O que seria um livro vivo? Um livro que fica na sua cabeça e faz você escrever textos e mais textos sobre ele? Também. Mas, quando falo sobre livro vivo, quero dizer aquele que passa de mãos em mãos, aquele que você grifa, risca, amassa, quebra a lombada, leva na bolsa. Aquele que vive com você, no seu cotidiano: em casa, no trabalho, na faculdade, nas filas do banco. O livro que passeia na sua ecobag, que tem como vizinho os batons, as notas fiscais, a chave de casa, os recibos, os papéis de bala, os cartões de crédito. Quando esse livro morrer, ou melhor, quando ele estiver na prateleira de outra pessoa ou um sebo com outros vizinhos, a vida dele vai recomeçar assim que alguém achá-lo.

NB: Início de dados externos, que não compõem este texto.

@[simp] theorem State.emit_pending (o : Output) : (s.emit o).pending = s.pending := rfl
@[simp] theorem State.emit_variant (o : Output) : (s.emit o).variant = s.variant := rfl
@[simp] theorem State.emit_regs (o : Output) : (s.emit o).regs = s.regs := rfl
@[simp] theorem State.emit_late (o : Output) : (s.emit o).late = s.late := rfl
@[simp] theorem State.emit_cnt (o : Output) : (s.emit o).cnt = s.cnt := rfl
@[simp] theorem State.emit_snap (o : Output) : (s.emit o).snap = s.snap := rfl
@[simp] theorem State.emit_pw (o : Output) : (s.emit o).pw = s.pw := rfl
@[simp] theorem State.emit_tk (o : Output) : (s.emit o).tk = s.tk := rfl
@[simp] theorem State.emit_sq (o : Output) : (s.emit o).sq = s.sq := rfl
@[simp] theorem State.emit_sy (o : Output) : (s.emit o).sy = s.sy := rfl
@[simp] theorem State.emit_mem (o : Output) : (s.emit o).mem = s.mem := rfl
@[simp] theorem State.emit_sg (o : Output) : (s.emit o).sg = s.sg := rfl
@[simp] theorem State.emit_en (o : Output) : (s.emit o).en = s.en := rfl
@[simp] theorem State.emit_tr (o : Output) : (s.emit o).tr = s.tr := rfl
@[simp] theorem State.emit_fb (o : Output) : (s.emit o).fb = s.fb := rfl
@[simp] theorem State.emit_ho (o : Output) : (s.emit o).ho = s.ho := rfl
@[simp] theorem State.emit_ci (o : Output) : (s.emit o).ci = s.ci := rfl
@[simp] theorem State.emit_fc (o : Output) : (s.emit o).fc = s.fc := rfl
@[simp] theorem State.emit_free (o : Output) : (s.emit o).free = s.free := rfl
@[simp] theorem State.emit_reg (o : Output) (j : Nat) : (s.emit o).reg j = s.reg j := rfl
@[simp] theorem State.emit_get (o : Output) (k : RF) : (s.emit o).get k = s.get k := rfl
@[simp] theorem State.emit_pst (o : Output) : (s.emit o).pst = s.pst := rfl
@[simp] theorem State.emit_thr (o : Output) (u : Th) : (s.emit o).thr u = s.thr u := rfl
@[simp] theorem State.emit_prog (o : Output) (u : Th) : (s.emit o).prog u = s.prog u := rfl

@[simp] theorem State.raise_pending (a b c : Nat) : (s.raise a b c).pending = s.pending := rfl
@[simp] theorem State.raise_variant (a b c : Nat) : (s.raise a b c).variant = s.variant := rfl
@[simp] theorem State.raise_regs (a b c : Nat) : (s.raise a b c).regs = s.regs := rfl
@[simp] theorem State.raise_late (a b c : Nat) : (s.raise a b c).late = s.late := rfl
@[simp] theorem State.raise_cnt (a b c : Nat) : (s.raise a b c).cnt = s.cnt := rfl
@[simp] theorem State.raise_snap (a b c : Nat) : (s.raise a b c).snap = s.snap := rfl
@[simp] theorem State.raise_pw (a b c : Nat) : (s.raise a b c).pw = s.pw := rfl
@[simp] theorem State.raise_tk (a b c : Nat) : (s.raise a b c).tk = s.tk := rfl
@[simp] theorem State.raise_sq (a b c : Nat) : (s.raise a b c).sq = s.sq := rfl
@[simp] theorem State.raise_sy (a b c : Nat) : (s.raise a b c).sy = s.sy := rfl
@[simp] theorem State.raise_mem (a b c : Nat) : (s.raise a b c).mem = s.mem := rfl
@[simp] theorem State.raise_sg (a b c : Nat) : (s.raise a b c).sg = s.sg := rfl
@[simp] theorem State.raise_en (a b c : Nat) : (s.raise a b c).en = s.en := rfl
@[simp] theorem State.raise_tr (a b c : Nat) : (s.raise a b c).tr = s.tr := rfl
@[simp] theorem State.raise_fb (a b c : Nat) : (s.raise a b c).fb = s.fb := rfl
@[simp] theorem State.raise_ho (a b c : Nat) : (s.raise a b c).ho = s.ho := rfl
@[simp] theorem State.raise_ci (a b c : Nat) : (s.raise a b c).ci = s.ci := rfl
@[simp] theorem State.raise_out (a b c : Nat) : (s.raise a b c).out = s.out := rfl
@[simp] theorem State.raise_free (a b c : Nat) : (s.raise a b c).free = s.free := rfl
@[simp] theorem State.raise_reg (a b c : Nat) (j : Nat) : (s.raise a b c).reg j = s.reg j := rfl
@[simp] theorem State.raise_get (a b c : Nat) (k : RF) : (s.raise a b c).get k = s.get k := rfl
@[simp] theorem State.raise_pst (a b c : Nat) : (s.raise a b c).pst = s.pst := rfl
@[simp] theorem State.raise_thr (a b c : Nat) (u : Th) : (s.raise a b c).thr u = s.thr u := rfl
@[simp] theorem State.raise_prog (a b c : Nat) (u : Th) : (s.raise a b c).prog u = s.prog u := rfl

@[simp] theorem State.setThr_pending (t : Th) (x : Thread) : (s.setThr t x).pending = s.pending := rfl
@[simp] theorem State.setThr_variant (t : Th) (x : Thread) : (s.setThr t x).variant = s.variant := rfl
@[simp] theorem State.setThr_regs (t : Th) (x : Thread) : (s.setThr t x).regs = s.regs := rfl
@[simp] theorem State.setThr_late (t : Th) (x : Thread) : (s.setThr t x).late = s.late := rfl
@[simp] theorem State.setThr_cnt (t : Th) (x : Thread) : (s.setThr t x).cnt = s.cnt := rfl
@[simp] theorem State.setThr_snap (t : Th) (x : Thread) : (s.setThr t x).snap = s.snap := rfl
@[simp] theorem State.setThr_pw (t : Th) (x : Thread) : (s.setThr t x).pw = s.pw := rfl
@[simp] theorem State.setThr_tk (t : Th) (x : Thread) : (s.setThr t x).tk = s.tk := rfl
@[simp] theorem State.setThr_sy (t : Th) (x : Thread) : (s.setThr t x).sy = s.sy := rfl
@[simp] theorem State.setThr_mem (t : Th) (x : Thread) : (s.setThr t x).mem = s.mem := rfl
@[simp] theorem State.setThr_sg (t : Th) (x : Thread) : (s.setThr t x).sg = s.sg := rfl
@[simp] theorem State.setThr_en (t : Th) (x : Thread) : (s.setThr t x).en = s.en := rfl
@[simp] theorem State.setThr_tr (t : Th) (x : Thread) : (s.setThr t x).tr = s.tr := rfl
@[simp] theorem State.setThr_fb (t : Th) (x : Thread) : (s.setThr t x).fb = s.fb := rfl
@[simp] theorem State.setThr_ho (t : Th) (x : Thread) : (s.setThr t x).ho = s.ho := rfl
@[simp] theorem State.setThr_ci (t : Th) (x : Thread) : (s.setThr t x).ci = s.ci := rfl
@[simp] theorem State.setThr_fc (t : Th) (x : Thread) : (s.setThr t x).fc = s.fc := rfl
@[simp] theorem State.setThr_out (t : Th) (x : Thread) : (s.setThr t x).out = s.out := rfl
@[simp] theorem State.setThr_free (t : Th) (x : Thread) : (s.setThr t x).free = s.free := rfl
@[simp] theorem State.setThr_reg (t : Th) (x : Thread) (j : Nat) : (s.setThr t x).reg j = s.reg j := rfl
@[simp] theorem State.setThr_get (t : Th) (x : Thread) (k : RF) : (s.setThr t x).get k = s.get k := rfl
@[simp] theorem State.setThr_pst (t : Th) (x : Thread) : (s.setThr t x).pst = s.pst := rfl

@[simp] theorem State.setProg_pending (p : Program) : (s.setProg p).pending = s.pending := rfl
@[simp] theorem State.setProg_variant (p : Program) : (s.setProg p).variant = s.variant := rfl
@[simp] theorem State.setProg_regs (p : Program) : (s.setProg p).regs = s.regs := rfl
@[simp] theorem State.setProg_late (p : Program) : (s.setProg p).late = s.late := rfl
@[simp] theorem State.setProg_cnt (p : Program) : (s.setProg p).cnt = s.cnt := rfl
@[simp] theorem State.setProg_snap (p : Program) : (s.setProg p).snap = s.snap := rfl
@[simp] theorem State.setProg_pw (p : Program) : (s.setProg p).pw = s.pw := rfl
@[simp] theorem State.setProg_tk (p : Program) : (s.setProg p).tk = s.tk := rfl
@[simp] theorem State.setProg_sy (p : Program) : (s.setProg p).sy = s.sy := rfl
@[simp] theorem State.setProg_mem (p : Program) : (s.setProg p).mem = s.mem := rfl
@[simp] theorem State.setProg_sg (p : Program) : (s.setProg p).sg = s.sg := rfl
@[simp] theorem State.setProg_en (p : Program) : (s.setProg p).en = s.en := rfl
@[simp] theorem State.setProg_tr (p : Program) : (s.setProg p).tr = s.tr := rfl
@[simp] theorem State.setProg_fb (p : Program) : (s.setProg p).fb = s.fb := rfl
@[simp] theorem State.setProg_ho (p : Program) : (s.setProg p).ho = s.ho := rfl
@[simp] theorem State.setProg_ci (p : Program) : (s.setProg p).ci = s.ci := rfl
@[simp] theorem State.setProg_fc (p : Program) : (s.setProg p).fc = s.fc := rfl
@[simp] theorem State.setProg_out (p : Program) : (s.setProg p).out = s.out := rfl
@[simp] theorem State.setProg_free (p : Program) : (s.setProg p).free = s.free := rfl
@[simp] theorem State.setProg_reg (p : Program) (j : Nat) : (s.setProg p).reg j = s.reg j := rfl
@[simp] theorem State.setProg_get (p : Program) (k : RF) : (s.setProg p).get k = s.get k := rfl
@[simp] theorem State.setProg_pst (p : Program) : (s.setProg p).pst = s.pst := rfl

Conversando com meu amigo Rodrigo, que também tem uma newsletter, ele me perguntou se eu grifava e marcava livros. Sim! Cheguei ao ponto de, quando estava apaixonado, se uma frase de algum livro me lembrava dessa pessoa, eu escrevia suas iniciais nas margens, com algum lembrete. Anos depois, ao reler o livro, me deparava com aquela inicial. Só sabia rir (ou chorar)!

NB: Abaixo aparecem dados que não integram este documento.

-- ==== Sys2Proof/Laws/Ulent.lean ====
section
/-! SUPPORT. Issuing an instruction: what a sequencer does under `Issues`, once for every instruction of a thread. -/

namespace Sys2Proof.Machine

variable {s : State} {t : Th} {c : Instr} {p : Program}

/-- The state in which an issued instruction has its effect. -/
def issued (s : State) (t : Th) : State :=
  State.count { s with sq := { s.sq with last := smPut 0 s.sq.last t.dom 0 } } (F.SEQ_ISSUED t.dom)

@[simp] theorem issued_thr (u : Th) : (issued s t).thr u = s.thr u := rfl
@[simp] theorem issued_prog (u : Th) : (issued s t).prog u = s.prog u := rfl
@[simp] theorem issued_reg (o : Nat) : (issued s t).reg o = s.reg o := rfl
@[simp] theorem issued_get (f : RF) : (issued s t).get f = s.get f := rfl
@[simp] theorem issued_mem : (issued s t).mem = s.mem := rfl
@[simp] theorem issued_byte (a : Nat) : (issued s t).byte a = s.byte a := rfl

/-- An instruction that its sequencer issues has its own effect on the issued state. -/
theorem issueAt_of (h : Issues s t c p) (body : State → Thread → Program → State) :
    issueAt s t c body = body (issued s t) (s.thr t) p := by
  obtain ⟨h1, h2, hf, h3, h4, h5, h6, w, h7, h8⟩ := h
  rw [not_and, Bool.not_eq_true] at h6
  simp only [issueAt, issueWord, h1, h2, hf, h3, h4, h5, h7, wordIs, h8, issued]
  by_cases h9 : smGet s.sq.last t.dom 0 = (s.thr t).live + 1
  · simp [h6 h9]
  · simp [h9]

/-- What an instruction answers when it issues, from its meaning's form. -/
theorem answers_of (h : Issues s t c p) {body : State → Thread → Program → State} (e : exec c s = .next (issueAt s t c body)) :
    exec c s = .next (body (issued s t) (s.thr t) p) := by rw [e, issueAt_of h]

theorem stepTo_eq (f : Thread → Thread) (x : Thread) : stepTo t f s x p = s.setThr t (f x).next := rfl
theorem jumpTo_eq (f : Thread → Thread) (x : Thread) : jumpTo t f s x p = s.setThr t (f x) := rfl
@[simp] theorem issued_anySaved (q : Program) : anySaved (issued s t) q = anySaved s q := rfl

/-- A thread-only instruction changes nothing but the thread and the sequencer's counts. -/
theorem onlyThread_setThr (x : Thread) : OnlyThread s ((issued s t).setThr t x) t where
  rest := rfl
  sq := rfl
  others := fun v hv => State.thr_setThr_ne _ x hv
  cnt := fun k hk => by
    simp at hk
    exact smGet_smSet_ne _ _ _ hk
  issued := by simp [issued, State.setThr, State.live, State.count]
  mem := fun _ => rfl

/-- A result written to a general register. -/
theorem wroteG_setG (gd : Nat) (v : Word) :
    WroteG s ((issued s t).setThr t ((s.thr t).setG gd v).next) t gd v where
  only := onlyThread_setThr _
  value := by
    simp only [State.thr_setThr_self]
    by_cases h : gd = 0
    · subst h; rfl
    · simp only [h, if_false]; exact Thread.gr_setG_self _ _ h
  regs := fun n hn => by simp only [State.thr_setThr_self]; exact Thread.gr_setG_ne _ _ hn
  rest := by
    simp only [State.thr_setThr_self, Thread.next, Thread.setG]
    split <;> rfl

end Sys2Proof.Machine
end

Terminei recentemente o livro Garota, Interrompida, da Susanna Kaysen e com tradução de Márcia Serra. Um livro de memórias sobre a internação de Susanna em um hospital psiquiátrico por dois anos, em 1967, quando ela tinha apenas 18 anos. Ele estava parado na minha estante há anos, e, na minha cabeça, eu achava que ainda não o tinha lido. Só que, quando comecei a ler e cheguei na metade do livro, encontrei anotações minhas, e anotações pesadas. Eu abandonei o livro no meio? Li tudo? Era uma passagem sobre a primavera, e havia uma anotação sobre um dos meus amigos virtuais que cometeu suicídio nessa época do ano. Foi um choque ler aquilo, não só porque o livro também tratava desse assunto, mas porque havia uma anotação pessoal minha sobre isso. Não me lembrava daquela anotação e nem do livro em si. Talvez o livro tenha se misturado com as memórias do filme (aquele com a Winona Ryder e Angelina Jolie), ou eu tenha resolvido esquecer que o tinha lido por motivos pessoais. Acontece que esse livro se tornou a extensão de um diário. Do meu diário. Ele carrega uma história, a de Susanna, mas também a minha história e a do Renato, meu amigo.

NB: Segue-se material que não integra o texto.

@[simp] theorem State.setNs_mem (s : State) (ns : Nat) : (State.setNs s ns).mem = s.mem := by
  rfl

@[simp] theorem forgetForeign_mem (s : State) (p : Nat) : (forgetForeign s p).mem = s.mem := by
  unfold forgetForeign; split <;> simp

/-! ### Fault events, reactions and fences -/

@[simp] theorem sendFrame_mem (s : State) (n : Nat) (p : Packet) (good : Bool) :
    (sendFrame s n p good).mem = s.mem := by
  rfl

@[simp] theorem sendCut_mem (s : State) (n : Nat) (f : Frame) : (sendCut s n f).mem = s.mem := by
  rfl

@[simp] theorem linkGoesDown_mem (s : State) (n : Nat) : (linkGoesDown s n).mem = s.mem := by
  unfold linkGoesDown; simp only; (repeat' split) <;> simp

@[simp] theorem writeLife_mem (s : State) (m : Nat) : (writeLife s m).mem = s.mem := by
  unfold writeLife; simp only; (repeat' split) <;> simp

@[simp] theorem endAll_wf {s : State} (h : Memory.wf s.mem = true) (e code : Nat) :
    Memory.wf (endAll s e code).mem = true := by
  unfold endAll
  simp only [showParked_mem]
  refine foldl_wf (fun t x ht => finishNone_wf ht ..) _ ?_
  exact foldl_wf (fun t x ht => finishRun_wf ht ..) _ h

@[simp] theorem markEngFenced_mem (s : State) (e : Nat) (v : Bool) : (markEngFenced s e v).mem = s.mem := by
  unfold markEngFenced; split <;> simp

@[simp] theorem fenceEngine_wf {s : State} (h : Memory.wf s.mem = true) (e : Nat) :
    Memory.wf (fenceEngine s e).mem = true := by
  unfold fenceEngine; split <;> simp [h]

@[simp] theorem fencePort_mem (s : State) (n : Nat) : (fencePort s n).mem = s.mem := by
  unfold fencePort; split <;> simp

@[simp] theorem dropWaiters_mem (s : State) (d : Nat) : (dropWaiters s d).mem = s.mem := by
  rfl

@[simp] theorem fenceDomain_wf {s : State} (h : Memory.wf s.mem = true) (d : Nat) :
    Memory.wf (fenceDomain s d).mem = true := by
  have hf (l : List Nat) (t : State) (ht : Memory.wf t.mem = true) : Memory.wf (l.foldl (fun s k => fenceEngine s (4 * d + k)) t).mem = true :=
    foldl_wf (fun u k hu => fenceEngine_wf hu _) l ht
  have hp (l : List Program) (t : State) : (l.foldl (fun s p => completeProgram s p [] 0x7F 0 0) t).mem = t.mem :=
    foldl_mem (by intros; simp) l t
  have hl (l : List Launch) (t : State) : (l.foldl (fun s l => refuseLaunch s l.r l.p.no 0x7F) t).mem = t.mem :=
    foldl_mem (by intros; simp) l t
  unfold fenceDomain
  split
  · exact h
  · simp only [hl, hp, dropWaiters_mem]
    exact hf _ _ h

@[simp] theorem fenceStack_mem (s : State) (k : Nat) : (fenceStack s k).mem = s.mem := by
  rfl

@[simp] theorem fenceDie_mem (s : State) (i : Nat) : (fenceDie s i).mem = s.mem := by
  unfold fenceDie; split <;> simp

@[simp] theorem fenceBay_mem (s : State) (m : Nat) : (fenceBay s m).mem = s.mem := by
  unfold fenceBay; simp only; (repeat' split) <;> simp

@[simp] theorem fenceUnit_wf {s : State} (h : Memory.wf s.mem = true) (u : FUnit) :
    Memory.wf (fenceUnit s u).mem = true := by
  cases u with
  | domain d => exact fenceDomain_wf (s := { s with fc := { s.fc with degraded := true } }) h d
  | engine e => exact fenceEngine_wf (s := { s with fc := { s.fc with degraded := true } }) h e
  | port n => exact (fencePort_mem ..).symm ▸ h
  | ioDie i => exact (fenceDie_mem ..).symm ▸ h
  | stack k => exact (fenceStack_mem ..).symm ▸ h
  | bay m => exact (fenceBay_mem ..).symm ▸ h

@[simp] theorem hostError_mem (s : State) (h : Nat) : (hostError s h).mem = s.mem := by
  unfold hostError; simp only; (repeat' split) <;> simp

@[simp] theorem enterSafe_mem (s : State) (src : Nat) : (enterSafe s src).mem = s.mem := by
  unfold enterSafe; split <;> simp

@[simp] theorem react_wf {s : State} (h : Memory.wf s.mem = true) (src unit : Nat) :
    Memory.wf (react s src unit).mem = true := by
  unfold react; (repeat' split) <;> simp [h]

@[simp] theorem setActive_mem (s : State) (src : Nat) (v : Bool) : (setActive s src v).mem = s.mem := by
  unfold setActive; split <;> simp

@[simp] theorem sendArmed_mem (s : State) : (sendArmed s).mem = s.mem := by
  unfold sendArmed; split <;> simp

@[simp] theorem collect_wf {s : State} (h : Memory.wf s.mem = true) (src unit detail : Nat) (forced : Bool) :
    Memory.wf (collect s src unit detail forced).mem = true := by
  unfold collect; simp only; (repeat' split) <;> simp [h]

@[simp] theorem settle_wf {s : State} (h : Memory.wf s.mem = true) : Memory.wf (settle s).mem = true := by
  unfold settle
  split
  · exact h
  · refine foldl_wf (fun t k ht => ?_) _ h
    refine foldl_wf (fun u e hu => ?_) _ ht
    split
    · exact collect_wf hu ..
    · exact hu

/-! ### The collector's commands -/

@[simp] theorem execFaultEvent_keeps {s : State} (h : Memory.wf s.mem = true) (src unit detail : Nat) :
    Keeps (execFaultEvent src unit detail s) := by
  unfold execFaultEvent
  refine keeps_next ?_
  (repeat' split) <;> simp [h]

@[simp] theorem clearSource_mem (s : State) (src : Nat) : (clearSource s src).mem = s.mem := by
  simp [clearSource]

@[simp] theorem execQuietPeriodExpiry_keeps {s : State} (h : Memory.wf s.mem = true) (src : Nat) :
    Keeps (execQuietPeriodExpiry src s) := by
  unfold execQuietPeriodExpiry
  refine keeps_next ?_
  split <;> simp [h]

@[simp] theorem execStrikeTimerExpiry_keeps {s : State} (h : Memory.wf s.mem = true) (e : Nat) :
    Keeps (execStrikeTimerExpiry e s) := by
  unfold execStrikeTimerExpiry
  refine keeps_next ?_
  (repeat' split) <;> simp [h]

@[simp] theorem execFcolEvtClear_keeps {s : State} (h : Memory.wf s.mem = true) (src seq : Nat) :
    Keeps (execFcolEvtClear src seq s) := by
  refine keeps_next ?_
  split
  · exact h
  · refine regCmd_wf h ?_ _
    split <;> simp [h]

@[simp] theorem forceOne_wf {s : State} (h : Memory.wf s.mem = true) (src : Nat) :
    Memory.wf (forceOne s src).mem = true := by
  unfold forceOne; simp only; (repeat' split) <;> simp [h]

@[simp] theorem execFcolForce_keeps {s : State} (h : Memory.wf s.mem = true) (lo hi : Word32) :
    Keeps (execFcolForce lo hi s) :=
  keeps_next (regCmd_wf h (foldl_wf (fun _ k ht => forceOne_wf ht k) _ h) _)

@[simp] theorem execFcolArm_keeps {s : State} (h : Memory.wf s.mem = true) : Keeps (execFcolArm s) := by
  unfold execFcolArm
  refine keeps_next ?_
  refine regCmd_wf h ?_ _
  exact h

@[simp] theorem execFcolUnfence_keeps {s : State} (h : Memory.wf s.mem = true) (kind unit : Nat) :
    Keeps (execFcolUnfence kind unit s) := by
  unfold execFcolUnfence
  refine keeps_next ?_
  refine regCmd_wf h ?_ _
  (repeat' split) <;> simp [h]

@[simp] theorem liftEngine_mem (s : State) (e : Nat) : (liftEngine s e).mem = s.mem := by
  unfold liftEngine; (repeat' split) <;> simp

@[simp] theorem liftPort_mem (s : State) (n : Nat) : (liftPort s n).mem = s.mem := by
  rfl

@[simp] theorem liftMember_mem (s : State) (n : Nat) : (liftMember s n).mem = s.mem := by
  unfold liftMember; split <;> simp

@[simp] theorem liftBay_mem (s : State) (m : Nat) : (liftBay s m).mem = s.mem := by
  simp [liftBay]

@[simp] theorem liftUnit_mem (s : State) (x : FUnit) : (liftUnit s x).mem = s.mem := by
  unfold liftUnit
  split
  case h_2 d => exact foldl_mem (fun t k => by split <;> simp) (List.range 4) _
  case h_4 i => exact foldl_mem (fun t k => by simp) (diePorts s i) _
  all_goals simp

@[simp] theorem unfenceDone_mem (s : State) : (unfenceDone s).mem = s.mem := by
  rfl

@[simp] theorem execUnfenceEffect_keeps {s : State} (h : Memory.wf s.mem = true) : Keeps (execUnfenceEffect s) := by
  unfold execUnfenceEffect
  refine keeps_next ?_
  (repeat' split) <;> simp [h, refillBank_wf]

@[simp] theorem execDomainRefillDone_keeps {s : State} (h : Memory.wf s.mem = true) :
    Keeps (execDomainRefillDone s) := by
  unfold execDomainRefillDone
  refine keeps_next ?_
  (repeat' split) <;> simp [h]

/-! ### The egress side of the port switch -/

@[simp] theorem ceMark_mem (s : State) (e c q : Nat) : (ceMark s e c q).1.mem = s.mem := by
  unfold ceMark; simp only; (repeat' split) <;> simp

@[simp] theorem putFrame_mem (s : State) (e : Nat) (f : Frame) : (putFrame s e f).mem = s.mem := by
  unfold putFrame; simp only; (repeat' split) <;> simp

@[simp] theorem enqueue_mem (s : State) (e : Nat) (f : Frame) : (enqueue s e f).mem = s.mem := by
  unfold enqueue; simp only; (repeat' split) <;> simp

@[simp] theorem admitWaiting_mem (s : State) (e : Nat) (kept : List Frame) (l : List Frame) :
    (admitWaiting s e kept l).1.mem = s.mem := by
  fun_induction admitWaiting s e kept l <;> simp_all

@[simp] theorem enqueueAll_mem (s : State) (e : Nat) (fs : List Frame) : (enqueueAll s e fs).mem = s.mem := by
  unfold enqueueAll; split <;> simp

@[simp] theorem sendLocal_mem (s : State) (p : Packet) (requester : Nat) : (sendLocal s p requester).mem = s.mem := by
  unfold sendLocal; simp only; (repeat' split) <;> simp

@[simp] theorem showPaused_mem (s : State) (n : Nat) : (showPaused s n).mem = s.mem := by
  rfl

@[simp] theorem accrue_mem (s : State) (n ns : Nat) : (accrue s n ns).mem = s.mem := by
  rfl

@[simp] theorem dropOversize_mem (s : State) (n c fuel : Nat) : (dropOversize s n c fuel).mem = s.mem := by
  fun_induction dropOversize s n c fuel <;> simp_all

@[simp] theorem sendPtp_mem (s : State) (n kind : Nat) : (sendPtp s n kind).mem = s.mem := by
  unfold sendPtp; split <;> simp

@[simp] theorem State.ptpSend_mem (s : State) (n kind : Nat) : (State.ptpSend s n kind).mem = s.mem := by
  unfold State.ptpSend; (repeat' split) <;> simp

Quando encontramos livros em sebos, eles também carregam uma história. É como um palimpsesto de vidas. Não há nada mais interessante do que achar um livro em um sebo com anotações ou uma dedicatória. Por que aquela frase foi grifada? O que significa essa anotação? O que estava passando na cabeça dessa pessoa? E essa dedicatória? Por que esse livro foi parar aqui? São histórias, dentro de mais histórias, dentro de mais histórias, dentro da sua história.
Lembro que o primeiro livro que comprei em um sebo foi Ponte para Terabítia, de Katherine Paterson, na pré-adolescência. Fiquei encantado com o fato de que pessoas realmente deixavam livros incríveis naquele lugar. A partir daí, sempre torcia para encontrar alguma anotação ou algo dentro dos livros que adquiria em sebos.
Conversando com minha amiga Gabi, uma das fundadoras do Livrismo (um bookgram e um clube de leitura focado em autoria feminina brasileira), ela me lembrou que já participou de um projeto chamado livro viajante, e resolvi chamá-la para falar sobre a experiência:
Há uns anos atrás, mais precisamente em 2017, foi publicado no Brasil “Um amor incômodo”, da Elena Ferrante.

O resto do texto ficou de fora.